======== Data ========
-- ==== Sys2Proof/Certificates/Slice0/Obligations.lean ====
section
/-! DEFINITION. The statements about the module that the provers are given. Each docstring names the rules it formalises. -/

open Sys2Proof Sys2Proof.Machine


/-! ### The module as a whole -/

/-- R441, R427: the module at power-on: no die runs, the boot rate is in force, nothing waits, no register has been written, no memory
lists a byte. That a register reads its reset value of R10 where nothing was written, and that RAM then reads 0, are the model's
conventions (log entries on reset and on memory). -/
def Obligations.ResetIsPowerOn : Prop :=
  let s := State.reset
  s.pending = [] ∧ s.matrixUp = false ∧ s.pwr.ld = .absent ∧ s.pwr.phase = .off ∧ s.clock.rateNum = 60 ∧ s.clock.rateDen = 1 ∧
    s.loader.otpHash = none ∧ s.pins.pwrEn = [] ∧ s.pins.coxLock = false ∧ s.out = [] ∧ (∀ a, s.rd a = regReset a) ∧
    Memory.wf s = true ∧ Registers.wf s = true

/-- The queue of commands is first in, first out: a step runs the command at the front with the queue's rest. The model's own form of a
step. -/
def Obligations.AStepRunsTheFrontCommand : Prop :=
  ∀ (c : Instr) (cs : List Instr) (s : State), step { s with pending := c :: cs } = exec c { s with pending := cs }

/-- With no command waiting a step lets 50 ps pass and changes nothing else: the model's choice (log entry on the idle step). -/
def Obligations.AnIdleStepPassesTime : Prop :=
  ∀ s : State, s.pending = [] → step s = .next { s with clock := { s.clock with time := s.clock.time + 1 } }

/-- No command stops the model, and none puts commands into the queue or takes them out. -/
def Obligations.EveryCommandCompletes : Prop :=
  ∀ (c : Instr) (s : State), ∃ t, exec c s = .next t ∧ t.pending = s.pending

/-- Every memory keeps its canonical form at every step, whatever the command (log entry on memories). -/
def Obligations.EveryStepKeepsMemoriesCanonical : Prop :=
  ∀ s t : State, Memory.wf s = true → step s = .next t → Memory.wf t = true

/-- R34: once the chart key hash is programmed, no step, and so no command, no reset and no loss of a supply, changes it or
`TEST_KEY_OK`. -/
def Obligations.AProgrammedKeyHashNeverChanges : Prop :=
  ∀ (s t : State) (k : List Byte), s.loader.otpHash = some k → step s = .next t →
    t.loader.otpHash = some k ∧ t.loader.otpTest = s.loader.otpTest

/-- R387, R389, R419: parameter storage holds other bytes only after a command by which a page in progress ends or is cut. -/
def Obligations.OnlyPagesInProgressReachStorage : Prop :=
  ∀ (c : Instr) (s t : State), programsStorage c = false → exec c s = .next t → t.nvsMem = s.nvsMem

/-- R38, R43, R446: apart from writes of registers, the commands that carry data to a memory and those by which a load, a reset or a loss of
a supply clears what a chart placed, no command changes a byte of any memory. -/
def Obligations.OtherCommandsLeaveEveryMemory : Prop :=
  ∀ (c : Instr) (s t : State), touchesMemory c = false → writesRegister c = false → exec c s = .next t → sameMemory s t

/-- R9, R42, R88, R320, R427, R437, R479, R480, R487: a register write has no effect while the matrix die is down or `SYN_CORE` has
stopped its domains; else the rules that discard it, in their order: a refused interface, the gate before RUNNING
(which only notes the write), the locks, a unit the chart does not define, a reserved address; in the engines' block a read-only register
keeps its value, a plain `RW` register takes the bits of its row. -/
def Obligations.RegisterWritesPassTheGatesInOrder : Prop :=
  (∀ (m : Master) (a : BitVec 26) (w : Word) (s : State), ¬ s.fabricUp → exec (.registerWrite m a w) s = .next s) ∧
  ∀ (m : Master) (a : BitVec 26) (w : Word) (s : State), s.fabricUp →
    let A := a.toNat / 4 * 4
    let c := Instr.registerWrite m a w
    (s.refusesWrite m A = true → exec c s = .next s) ∧
    (s.refusesWrite m A = false → hostSide m = true → s.running = false → earlyAddr A = false →
      exec c s = .next s.earlyWrite ∧ s.earlyWrite.loader.early = true ∧ (s.loader.early = true → s.earlyWrite = s)) ∧
    (s.refusesWrite m A = false → hostSide m = true → s.running = true → s.lockedWrite A w = true → exec c s = .next s) ∧
    (s.refusesWrite m A = false → (s.running = true ∨ earlyAddr A = true) → s.lockedWrite A w = false → s.undefinedUnit A = true →
      exec c s = .next s) ∧
    (s.takesWrite m A w → exec c s = .next (s.regWrite m A w) ∧ (regRow? A = none → exec c s = .next s) ∧
      ∀ r i, 0x300000 ≤ A → A < 0x400000 → regRow? A = some (r, i) →
        (r.acc = .ro ∨ r.acc = .wo → exec c s = .next s) ∧
        (r.acc = .rw → completes (.registerWrite m a w) s fun t =>
          t.rd A = s.rd A &&& ~~~BitVec.ofNat 32 r.rw ||| w &&& BitVec.ofNat 32 r.rw ∧ t = { s with regs := t.regs } ∧ sameRegs s t [A]))

/-- R12, R476, R477: a read of a `_LO` register fills the latch of its own interface with the `_HI` of the same moment, a read of that
`_HI` answers from the latch, and neither changes a register, a queue or a memory; the latch of another interface stays. -/
def Obligations.SixtyFourBitReadsGoThroughTheLatch : Prop :=
  ∀ (m : Master) (a : BitVec 26) (s : State), s.fabricUp → isLo (a.toNat / 4 * 4) = true → s.moving (a.toNat / 4 * 4) = none →
    let A := a.toNat / 4 * 4
    completes (.loRead m a) s fun t => t.out = s.out ++ [.answer m (leBytes 4 (s.hostRead A).toNat)] ∧
      nfind m.num t.quay.latches = some (A, s.hostRead (A + 4)) ∧
      (∀ n : Master, n.num ≠ m.num → nfind n.num t.quay.latches = nfind n.num s.quay.latches) ∧
      t = { s with quay := t.quay, out := t.out } ∧
      (isLo (A + 4) = false → s.moving (A + 4) = none →
        completes (.loRead m (BitVec.ofNat 26 (A + 4))) t fun u => u = { t with out := t.out ++ [.answer m (leBytes 4 (s.hostRead (A + 4)).toNat)] })
/-! ### Engines (chapters 9 and 10) -/

/-- R244, R251: every operation and every field of an instruction can be read back from its 64-bit word. -/
def Obligations.EngineWordsDecodeToWhatTheyEncode : Prop :=
  ∀ (op : EngOp) (f : EngFields), engOpOf (engWord op f) = some op ∧ engFieldsOf (engWord op f) = f

/-- R247, R248: a result of 10, 20 or 32 bits is clamped to the range of its sign under `SAT`, and is reduced modulo its width
otherwise; an accumulator is clamped to 48 bits or wraps. -/
def Obligations.ResultsSaturateOrWrap : Prop :=
  (∀ n ∈ [10, 20, 32], ∀ v : Int,
    elem n true (fitTo n true true v) = max (-(2 ^ (n - 1) : Int)) (min (2 ^ (n - 1) - 1 : Int) v) ∧
    elem n false (fitTo n false true v) = max 0 (min (2 ^ n - 1 : Int) v) ∧
    ∀ sgn : Bool, (fitTo n sgn false v : Int) = v % (2 ^ n : Int)) ∧
  ∀ v : Int, (accFit true v).toInt = max (-(2 ^ 47 : Int)) (min (2 ^ 47 - 1 : Int) v) ∧ ((accFit false v).toNat : Int) = v % (2 ^ 48 : Int)

/-- R249: right shifts round half up, towards minus infinity or half to even, as `VAR` selects, in `VMUL`, `ARD` and `VSH`; a shift by 0 is
exact and `VAR` 3 is no defined encoding. -/
def Obligations.RightShiftsRoundAsVarSelects : Prop :=
  (∀ v : Int, ∀ var, shiftRight var 0 v = v) ∧
  (∀ (v : Int) (sh : Nat), 0 < sh →
    shiftRight 0 sh v = (v + 2 ^ (sh - 1)) / 2 ^ sh ∧
    shiftRight 1 sh v = v / 2 ^ sh ∧
    (2 * (v - shiftRight 2 sh v * 2 ^ sh)).natAbs ≤ 2 ^ sh ∧
    ((2 * (v - shiftRight 2 sh v * 2 ^ sh)).natAbs = 2 ^ sh → shiftRight 2 sh v % 2 = 0)) ∧
  (∀ f : EngFields, f.var = 3 → EngOp.legal .vmul f = false ∧ EngOp.legal .ard f = false ∧ EngOp.legal .vsh f = false) ∧
  ∀ (e : Fin 256) (f : EngFields) (s : State),
    (s.issues e .vmul f → completes (.vmul e f) s (vectorOnly e f
      ((s.vreg e f.a.toNat).zipWith (perElem f.hlf fun n a b => fitTo n f.sgn f.sat (shiftRight f.var.toNat (fSh f) (elem n f.sgn a * elem n f.sgn b)))
        (s.bVec e f)) s)) ∧
    (s.issues e .ard f → completes (.ard e f) s (vectorOnly e f
      ((s.areg e f.a.toNat).map fun a => BitVec.ofNat 20 (fitTo 20 f.sgn true (shiftRight f.var.toNat (fSh f) a.toInt))) s)) ∧
    (s.issues e .vsh f → completes (.vsh e f) s (vectorOnly e f
      ((s.vreg e f.a.toNat).zipWith (perElem f.hlf fun n a b =>
        fitTo n f.sgn f.sat (if 0 ≤ signed 6 b then elem n f.sgn a * 2 ^ (signed 6 b).toNat
          else shiftRight f.var.toNat (-signed 6 b).toNat (elem n f.sgn a))) (s.bVec e f)) s))

/-- R246: what `BSEL` selects, for vectors and for scalars; the codes that are reserved are no defined encodings. -/
def Obligations.BselSelectsTheBOperand : Prop :=
  ∀ (s : State) (e : Fin 256) (f : EngFields),
    (fBsel f = 0 → s.bVec e f = s.vreg e f.b.toNat ∧ s.bScal e f = s.sreg e f.b.toNat) ∧
    (fBsel f = 1 → s.bVec e f = List.replicate 32 ((s.sreg e f.b.toNat).setWidth 20) ∧ (BForm.ok f .scal = false)) ∧
    (fBsel f = 2 → s.bVec e f = List.replicate 32 (f.imm.setWidth 20) ∧ s.bScal e f = (f.imm.setWidth 20).signExtend 32) ∧
    (fBsel f = 3 → BForm.ok f .scal = false ∧ ∀ sh, BForm.ok f (.vec sh) = false) ∧
    (fBsel f = 1 ∨ fBsel f = 3 → ∀ op ∈ [EngOp.sadd, .ssub, .smul, .sand, .sor, .ssh], op.legal f = false)

/-- R242, R248, R251: the scalar instructions write Sd alone. -/
def Obligations.ScalarInstructionsWriteOneScalar : Prop :=
  ∀ (e : Fin 256) (f : EngFields) (s : State),
    (s.issues e .sadd f → completes (.sadd e f) s
      (scalarOnly e f.d.toNat (scalFit f (scalVal f.sgn (s.sreg e f.a.toNat) + scalVal f.sgn (s.bScal e f))) s)) ∧
    (s.issues e .ssub f → completes (.ssub e f) s
      (scalarOnly e f.d.toNat (scalFit f (scalVal f.sgn (s.sreg e f.a.toNat) - scalVal f.sgn (s.bScal e f))) s)) ∧
    (s.issues e .smul f → completes (.smul e f) s (scalarOnly e f.d.toNat (s.sreg e f.a.toNat * s.bScal e f) s)) ∧
    (s.issues e .sand f → completes (.sand e f) s (scalarOnly e f.d.toNat (s.sreg e f.a.toNat &&& s.bScal e f) s)) ∧
    (s.issues e .sor f → completes (.sor e f) s (scalarOnly e f.d.toNat (s.sreg e f.a.toNat ||| s.bScal e f) s)) ∧
    (s.issues e .ssh f → completes (.ssh e f) s (scalarOnly e f.d.toNat
      (if f.var = 0 then s.sreg e f.a.toNat <<< ((s.bScal e f).toNat % 32)
       else if f.var = 1 then s.sreg e f.a.toNat >>> ((s.bScal e f).toNat % 32)
       else (s.sreg e f.a.toNat).sshiftRight ((s.bScal e f).toNat % 32)) s)) ∧
    (s.issues e .smov f → completes (.smov e f) s (scalarOnly e f.d.toNat f.imm s)) ∧
    (s.issues e .vext f → completes (.vext e f) s (scalarOnly e f.d.toNat
      (if f.sgn then ((s.vreg e f.a.toNat).getD (bf f.imm 4 0) 0).signExtend 32 else ((s.vreg e f.a.toNat).getD (bf f.imm 4 0) 0).setWidth 32) s)) ∧
    (s.issues e .asum f → completes (.asum e f) s (scalarOnly e f.d.toNat
      (BitVec.ofInt 32 (max (-2147483648) (min 2147483647 ((s.areg e f.a.toNat).map (·.toInt)).sum))) s)) ∧
    (s.issues e .vcmp f → completes (.vcmp e f) s fun t =>
      scalarOnly e f.d.toNat (t.sreg e f.d.toNat) s t ∧
      ∀ i a b, i < 32 → (s.vreg e f.a.toNat)[i]? = some a → (s.bVec e f)[i]? = some b →
        (t.sreg e f.d.toNat).getLsbD i =
          if f.var = 0 then a == b else if f.var = 1 then a != b
          else if f.var = 2 then (if f.sgn then a.slt b else a.ult b) else (if f.sgn then a.sle b else a.ule b))

/-- R261: the job field that each index selects. -/
def Obligations.JfldReturnsTheJobField : Prop :=
  ∀ (e : Fin 256) (f : EngFields) (s : State), s.issues e .jfld f →
    completes (.jfld e f) s fun t => scalarOnly e f.d.toNat (t.sreg e f.d.toNat) s t ∧
      ∀ n : Nat, (bf f.imm 3 0, n) ∈ [(0, (s.jobDesc e).line), (1, (s.jobDesc e).lines), (2, (s.jobDesc e).stroke), (3, (s.jobDesc e).tag),
        (4, (s.jobDesc e).kernel), (5, (s.jobDesc e).out.toNat * 8 + (s.jobDesc e).slot), (6, (s.jobDesc e).stream), (7, e.val),
        (8, (s.jobDesc e).space * 2 ^ 31 + (s.jobDesc e).addr), (9, s.deadlineNs - s.since),
        (10, s.throttled.toNat), (11, 0), (12, 0), (13, 0), (14, 0), (15, 0)] → (t.sreg e f.d.toNat).toNat = n % 2 ^ 32

/-- R247, R248, R251: the lane-wise instructions write `Vd` alone, under the mask of R250. -/
def Obligations.LanewiseInstructionsWriteOneVector : Prop :=
  ∀ (e : Fin 256) (f : EngFields) (s : State),
    (s.issues e .vadd f → completes (.vadd e f) s (vectorOnly e f ((s.vreg e f.a.toNat).zipWith
      (perElem f.hlf fun n a b => fitTo n f.sgn f.sat (elem n f.sgn a + elem n f.sgn b)) (s.bVec e f)) s)) ∧
    (s.issues e .vsub f → completes (.vsub e f) s (vectorOnly e f ((s.vreg e f.a.toNat).zipWith
      (perElem f.hlf fun n a b => fitTo n f.sgn f.sat (elem n f.sgn a - elem n f.sgn b)) (s.bVec e f)) s)) ∧
    (s.issues e .vmin f → completes (.vmin e f) s (vectorOnly e f ((s.vreg e f.a.toNat).zipWith
      (perElem f.hlf fun n a b => if elem n f.sgn a ≤ elem n f.sgn b then a % 2 ^ n else b % 2 ^ n) (s.bVec e f)) s)) ∧
    (s.issues e .vmax f → completes (.vmax e f) s (vectorOnly e f ((s.vreg e f.a.toNat).zipWith
      (perElem f.hlf fun n a b => if elem n f.sgn a ≤ elem n f.sgn b then b % 2 ^ n else a % 2 ^ n) (s.bVec e f)) s)) ∧
    (s.issues e .vabsd f → completes (.vabsd e f) s (vectorOnly e f ((s.vreg e f.a.toNat).zipWith
      (perElem f.hlf fun n a b => min (2 ^ n - 1) (elem n f.sgn a - elem n f.sgn b).natAbs) (s.bVec e f)) s)) ∧
    (s.issues e .vlog f → completes (.vlog e f) s (vectorOnly e f ((s.vreg e f.a.toNat).zipWith
      (fun a b => if f.var = 0 then a &&& b else if f.var = 1 then a ||| b else if f.var = 2 then a ^^^ b else a &&& ~~~b) (s.bVec e f)) s)) ∧
    (s.issues e .vmov f → completes (.vmov e f) s (vectorOnly e f (s.bVec e f) s))

/-- R251: the instructions that move lanes write `Vd` alone, under the mask of R250 or, for `VSEL`, by the bits of Sc. -/
def Obligations.LaneMovesWriteOneVector : Prop :=
  ∀ (e : Fin 256) (f : EngFields) (s : State),
    (s.issues e .vperm f → completes (.vperm e f) s (vectorOnly e f
      ((s.vreg e f.b.toNat).map fun b => (s.vreg e f.a.toNat).getD (b.toNat % 32) 0) s)) ∧
    (s.issues e .vsld f → completes (.vsld e f) s (vectorOnly e f
      (((s.vreg e f.a.toNat ++ s.vreg e f.b.toNat).drop (bf f.imm 4 0)).take 32) s)) ∧
    (s.issues e .vilv f → completes (.vilv e f) s (vectorOnly e f
      (let a := fun i => (s.vreg e f.a.toNat).getD i 0
       let b := fun i => (s.vreg e f.b.toNat).getD i 0
       if f.var = 0 then (upto 16).flatMap fun i => [a i, b i]
       else if f.var = 1 then (upto 16).flatMap fun i => [a (16 + i), b (16 + i)]
       else if f.var = 2 then (upto 16).map (fun i => a (2 * i)) ++ (upto 16).map fun i => b (2 * i)
       else (upto 16).map (fun i => a (2 * i + 1)) ++ (upto 16).map fun i => b (2 * i + 1)) s)) ∧
    (s.issues e .vsel f → completes (.vsel e f) s (vectorOnly e f ((upto 32).map fun i =>
      if (s.sreg e f.c.toNat).getLsbD i then (s.vreg e f.a.toNat).getD i 0 else (s.vreg e f.b.toNat).getD i 0) s))

/-- R248, R251: the accumulator instructions write Ad alone. -/
def Obligations.AccumulatorInstructionsWriteOneAccumulator : Prop :=
  ∀ (e : Fin 256) (f : EngFields) (s : State),
    let p := (s.vreg e f.a.toNat).zipWith (fun a b => elem 20 f.sgn a.toNat * elem 20 f.sgn b.toNat) (s.bVec e f)
    (s.issues e .mac f → completes (.mac e f) s (accOnly e f.d.toNat ((s.areg e f.d.toNat).zipWith (fun a v => accFit f.sat (a.toInt + v)) p) s)) ∧
    (s.issues e .msu f → completes (.msu e f) s (accOnly e f.d.toNat ((s.areg e f.d.toNat).zipWith (fun a v => accFit f.sat (a.toInt - v)) p) s)) ∧
    (s.issues e .aset f → completes (.aset e f) s (accOnly e f.d.toNat ((s.bVec e f).map fun b =>
      (if f.sgn then b.signExtend 48 else b.setWidth 48 : BitVec 48) <<< fSh f) s))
========
## The problem:
Using the records above, copy all lines that include the word "hostSide".

## Output for this task:
    (s.refusesWrite m A = false → hostSide m = true → s.running = false → earlyAddr A = false →
    (s.refusesWrite m A = false → hostSide m = true → s.running = true → s.lockedWrite A w = true → exec c s = .next s) ∧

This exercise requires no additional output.